(Beginning of ENTRIES SHOWN)
/-- R13: in every step, if ACC holds the CRC of the bytes fed since the last CRC.INIT (is UNWRITTEN where no CRC.INIT came
since reset), then so it does after the step. -/
def Obligations.EveryStepKeepsAccTheCrcOfTheBytesFed : Prop :=
  ∀ (s t : State) (fed : Option (List Byte)), AccHolds fed s.acc → step s = .next t →
    AccHolds (fedAfter s.pending.head? fed) t.acc

/-- R13, R24: the invariant above holds at reset, with nothing fed. -/
def Obligations.AccHoldsTheCrcOfTheBytesFedAtReset : Prop := AccHolds none State.reset.acc

/-- R118: a second message fed without CRC.INIT, reads and checks in between, continues the first; CRC.INIT discards an
abandoned one. -/
def Obligations.MessageWithoutInitContinuesTheLast : Prop :=
  ∀ (first second : List Byte) (lo hi : Byte) (s : State),
    (∃ t, runInstrs (crcMsg first ++ [.crcRead, .crcChk lo hi] ++ second.map .crcByte) s = .next t ∧
      t.acc = .value (computeCrc (first ++ second))) ∧
    (∃ t, runInstrs (crcMsg first ++ crcMsg second) s = .next t ∧ t.acc = .value (computeCrc second))

/-- R120: a host that feeds the trailer reads 0x0000, and one that then checks with the trailer too sees a mismatch for every
frame whose CRC is not 0x0000. -/
def Obligations.FedTrailerReadsZeroAndChecksFalse : Prop :=
  ∀ (m : List Byte) (s : State),
    (∃ t, runInstrs (crcMsg (sealFrame m) ++ [.crcRead]) s = .next t ∧ t.responses.getLast? = some (.val16 0x0000#16)) ∧
    (∃ t, runInstrs (crcMsg (sealFrame m) ++ [.crcChk (lowByte (computeCrc m)) (highByte (computeCrc m))]) s = .next t ∧
      t.responses.getLast? = some (.bit (decide (computeCrc m = 0x0000#16))))

/-! The DEC unit -/

/-- R80: the pattern does not depend on the mode; the unsigned value is in 0 .. 2^32 - 1, the signed one in -2^31 .. 2^31 - 1;
they differ exactly when `high[15] = 1`, and then by 2^32. -/
def Obligations.CombinedPatternIsReadInTwoModes : Prop :=
  ∀ high low : Half,
    (pattern high low).extractLsb' 16 16 = high ∧ (pattern high low).extractLsb' 0 16 = low ∧
    combine32 high low false = ((pattern high low).toNat : Int) ∧ combine32 high low true = (pattern high low).toInt ∧
    0 ≤ combine32 high low false ∧ combine32 high low false ≤ 2 ^ 32 - 1 ∧
    -2 ^ 31 ≤ combine32 high low true ∧ combine32 high low true ≤ 2 ^ 31 - 1 ∧
    (combine32 high low false ≠ combine32 high low true ↔ high.getLsbD 15 = true) ∧
    (high.getLsbD 15 = true → combine32 high low false = combine32 high low true + 2 ^ 32)

/-- R81: the two descriptions of the signed mode agree; `low` is read unsigned in both modes. -/
def Obligations.SignedReadingIsSignedHighAboveUnsignedLow : Prop :=
  ∀ high low : Half,
    sint (high ++ low) = sint high * 2 ^ 16 + (uint low : Int) ∧ uint (high ++ low) = uint high * 2 ^ 16 + uint low

/-- R92: the split is the inverse of byte concatenation, and the slices of the pattern are its parts. -/
def Obligations.SplitInvertsConcatenation : Prop :=
  (∀ reg : Half, (split8 reg).1 ++ (split8 reg).2 = reg ∧ uint (split8 reg).1 = uint reg / 256 ∧
    uint (split8 reg).2 = uint reg % 256) ∧
  (∀ hi lo : Byte, split8 (hi ++ lo) = (hi, lo))

/-- R84: DEC.COMBU; every word with opcode 0x10 is legal; never AccUninit, ACC is not touched. -/
def Obligations.CombuAnswersTheUnsignedReading : Prop :=
  (∀ high low : Half, (encode (.decCombu high low)).toNat = 0x1000000000 + high.toNat * 0x10000 + low.toNat) ∧
  (∀ (high low : Half) (s : State), exec (.decCombu high low) s = .next
    { s with responses := s.responses ++ [.val32 (high ++ low) ((high.toNat * 65536 + low.toNat : Nat) : Int)] }) ∧
  (∀ (arg : Word) (s : State), step (s.offer (.command (0x10#8 ++ arg))) = .next
    { s with responses := s.responses ++ [.val32 arg (arg.toNat : Int)] }) ∧
  combine32 0x0000#16 0x0000#16 false = 0 ∧ combine32 0xFFFF#16 0xFFFF#16 false = 4294967295 ∧
  combine32 0x8000#16 0x0000#16 false = 2147483648

/-- R85: DEC.COMBS; every word with opcode 0x11 is legal; a set top bit of `low` never makes the result negative; the pattern
is that of DEC.COMBU. -/
def Obligations.CombsAnswersTheSignedReading : Prop :=
  (∀ high low : Half, (encode (.decCombs high low)).toNat = 0x1100000000 + high.toNat * 0x10000 + low.toNat) ∧
  (∀ (high low : Half) (s : State), exec (.decCombs high low) s = .next
    { s with responses := s.responses ++ [.val32 (high ++ low) (high.toInt * 65536 + (low.toNat : Int))] }) ∧
  (∀ (arg : Word) (s : State), step (s.offer (.command (0x11#8 ++ arg))) = .next
    { s with responses := s.responses ++ [.val32 arg arg.toInt] }) ∧
  (∀ high low : Half, combine32 high low true < 0 ↔ high.getLsbD 15 = true) ∧
  combine32 0x8000#16 0x0000#16 true = -2147483648 ∧ combine32 0x7FFF#16 0xFFFF#16 true = 2147483647 ∧
  combine32 0xFFFF#16 0x0000#16 true = -65536 ∧ combine32 0x0000#16 0xFFFF#16 true = 65535 ∧
  combine32 0x0000#16 0x8000#16 true = 32768 ∧ combine32 0x0001#16 0x0002#16 true = 65538 ∧
  combine32 0xFFFF#16 0xFFFF#16 true = -1

/-- R86: DEC.SPLIT answers the two bytes, the high one first; ACC is neither read nor written. -/
def Obligations.SplitAnswersHighByteThenLowByte : Prop :=
  (∀ reg : Half, (encode (.decSplit reg)).toNat = 0x1200000000 + reg.toNat) ∧
  (∀ (reg : Half) (s : State), exec (.decSplit reg) s = .next
    { s with responses := s.responses ++ [.pair8 (reg.extractLsb' 8 8) (reg.extractLsb' 0 8)] }) ∧
  (∀ (arg : Word) (s : State), arg.extractLsb' 16 16 ≠ 0#16 →
    step (s.offer (.command (0x12#8 ++ arg))) = .next { s with responses := s.responses ++ [.fault .illegal] }) ∧
  [0x0000#16, 0xFFFF#16, 0x00FF#16, 0xFF00#16, 0x6364#16].map split8 =
    [(0x00#8, 0x00#8), (0xFF#8, 0xFF#8), (0x00#8, 0xFF#8), (0xFF#8, 0x00#8), (0x63#8, 0x64#8)]

/-- R87: DEC.SCALE answers the product of the raw value and the selected resolution, for all 16 indexes, under every
configuration, and `exec` gives that answer under the block's, whatever it is; under every admissible configuration (R93) the response is finite, is zero for raw 0, and is 1.0 for raw 100 and the resolution
0.01, and raw is read unsigned. -/
def Obligations.ScaleAnswersTheProductWithTheSelectedResolution : Prop :=
  (∀ (raw : Half) (k : BitVec 4), (encode (.decScale raw k)).toNat = 0x1300000000 + k.toNat * 0x10000 + raw.toNat) ∧
  (∀ (raw : Half) (k : BitVec 4) (s : State), exec (.decScale raw k) s = .next
    { s with responses := s.responses ++
        [.scalar (Config.block.num.mul (Config.block.num.ofNat raw) (Config.block.res ⟨k.toNat, k.isLt⟩))] }) ∧
  (∀ (arg : Word) (s : State), arg.extractLsb' 20 12 ≠ 0#12 →
    step (s.offer (.command (0x13#8 ++ arg))) = .next { s with responses := s.responses ++ [.fault .illegal] }) ∧
  (∀ (c : Config) (a : Acc) (raw : Half) (k : BitVec 4), blockStep c a (encode (.decScale raw k)) =
    (a, .scalar (c.num.mul (c.num.ofNat raw) (c.res ⟨k.toNat, k.isLt⟩)))) ∧
  (∀ (c : Config) (rd : Reading c.num.Scalar) (a : Acc), c.Admissible rd →
    (∀ k, ∃ x, blockStep c a (encode (.decScale 0x0000#16 k)) = (a, .scalar x) ∧ rd.zero x) ∧
    (∀ raw k, ∃ x, blockStep c a (encode (.decScale raw k)) = (a, .scalar x) ∧ rd.finite x) ∧
    rd.represents (c.num.ofNat 0xFFFF#16) 65535 ∧ rd.represents (c.num.ofNat 0x8000#16) 32768 ∧
    (c.res 0 = rd.centi → blockStep c a (encode (.decScale 100#16 0#4)) = (a, .scalar rd.one)))

/-- R88, R23: every DEC command gives one response that is the same in all states, is no fault, and changes nothing else. -/
def Obligations.DecCommandsArePureFunctions : Prop :=
  ∀ i : Instr, i.isDec = true →
    ∃ r : Rsp Config.block.num.Scalar, r.isFault = false ∧ ∀ s : State, exec i s = .next { s with responses := s.responses ++ [r] }

/-- R93: the two example instances, binary32 (general knowledge, log entry 6) and exact arithmetic, have properties P2 to P4,
and they differ: at raw 2305 with the resolution 0.01 the exact one gives 23.05 and binary32 does not. -/
def Obligations.BinaryInstanceIsAdmissibleAndDiffersFromExact : Prop :=
  binary32Num.Admissible binary32Reading ∧
  exactNum.Admissible exactReading ∧
  scale exactNum 2305#16 exactReading.centi = (2305 / 100 : Rat) ∧
  scale binary32Num 2305#16 binary32Reading.centi = 0x41B86666#32 ∧
  value32 0x41B86666#32 = 12084838 / 524288 ∧
  (12084838 / 524288 : Rat) ≠ 2305 / 100

/-- R90 with R55: a power-factor register is split and each byte, widened with zeros, scaled by its own resolution. -/
def Obligations.PowerFactorScalesEachByteByItsOwnResolution : Prop :=
  (∀ (c : Config) (a : Acc) (reg : Half) (kHi kLo : BitVec 4),
    blockRun c a ((.decSplit reg :: pfScale (highByte reg) (lowByte reg) kHi kLo).map encode) =
      (a, [.pair8 (highByte reg) (lowByte reg),
        .scalar (c.num.mul (c.num.ofNat (reg >>> 8)) (c.res kHi.toFin)),
        .scalar (c.num.mul (c.num.ofNat (reg &&& 0x00FF#16)) (c.res kLo.toFin))])) ∧
  ∀ (reg : Half) (kHi kLo : BitVec 4) (s : State),
    runInstrs (.decSplit reg :: pfScale (highByte reg) (lowByte reg) kHi kLo) s = .next
      { s with responses := s.responses ++ [.pair8 (highByte reg) (lowByte reg),
          scaleResponse Config.block (reg >>> 8) kHi, scaleResponse Config.block (reg &&& 0x00FF#16) kLo] }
(End of ENTRIES SHOWN)
# [WHAT IS BEING ASKED]
Please set down again, word for word, only the lines from the start of the entries through the line with "second : List", both ends included.

# [EXERCISE SOLUTION]
/-- R13: in every step, if ACC holds the CRC of the bytes fed since the last CRC.INIT (is UNWRITTEN where no CRC.INIT came
since reset), then so it does after the step. -/
def Obligations.EveryStepKeepsAccTheCrcOfTheBytesFed : Prop :=
  ∀ (s t : State) (fed : Option (List Byte)), AccHolds fed s.acc → step s = .next t →
    AccHolds (fedAfter s.pending.head? fed) t.acc

/-- R13, R24: the invariant above holds at reset, with nothing fed. -/
def Obligations.AccHoldsTheCrcOfTheBytesFedAtReset : Prop := AccHolds none State.reset.acc

/-- R118: a second message fed without CRC.INIT, reads and checks in between, continues the first; CRC.INIT discards an
abandoned one. -/
def Obligations.MessageWithoutInitContinuesTheLast : Prop :=
  ∀ (first second : List Byte) (lo hi : Byte) (s : State),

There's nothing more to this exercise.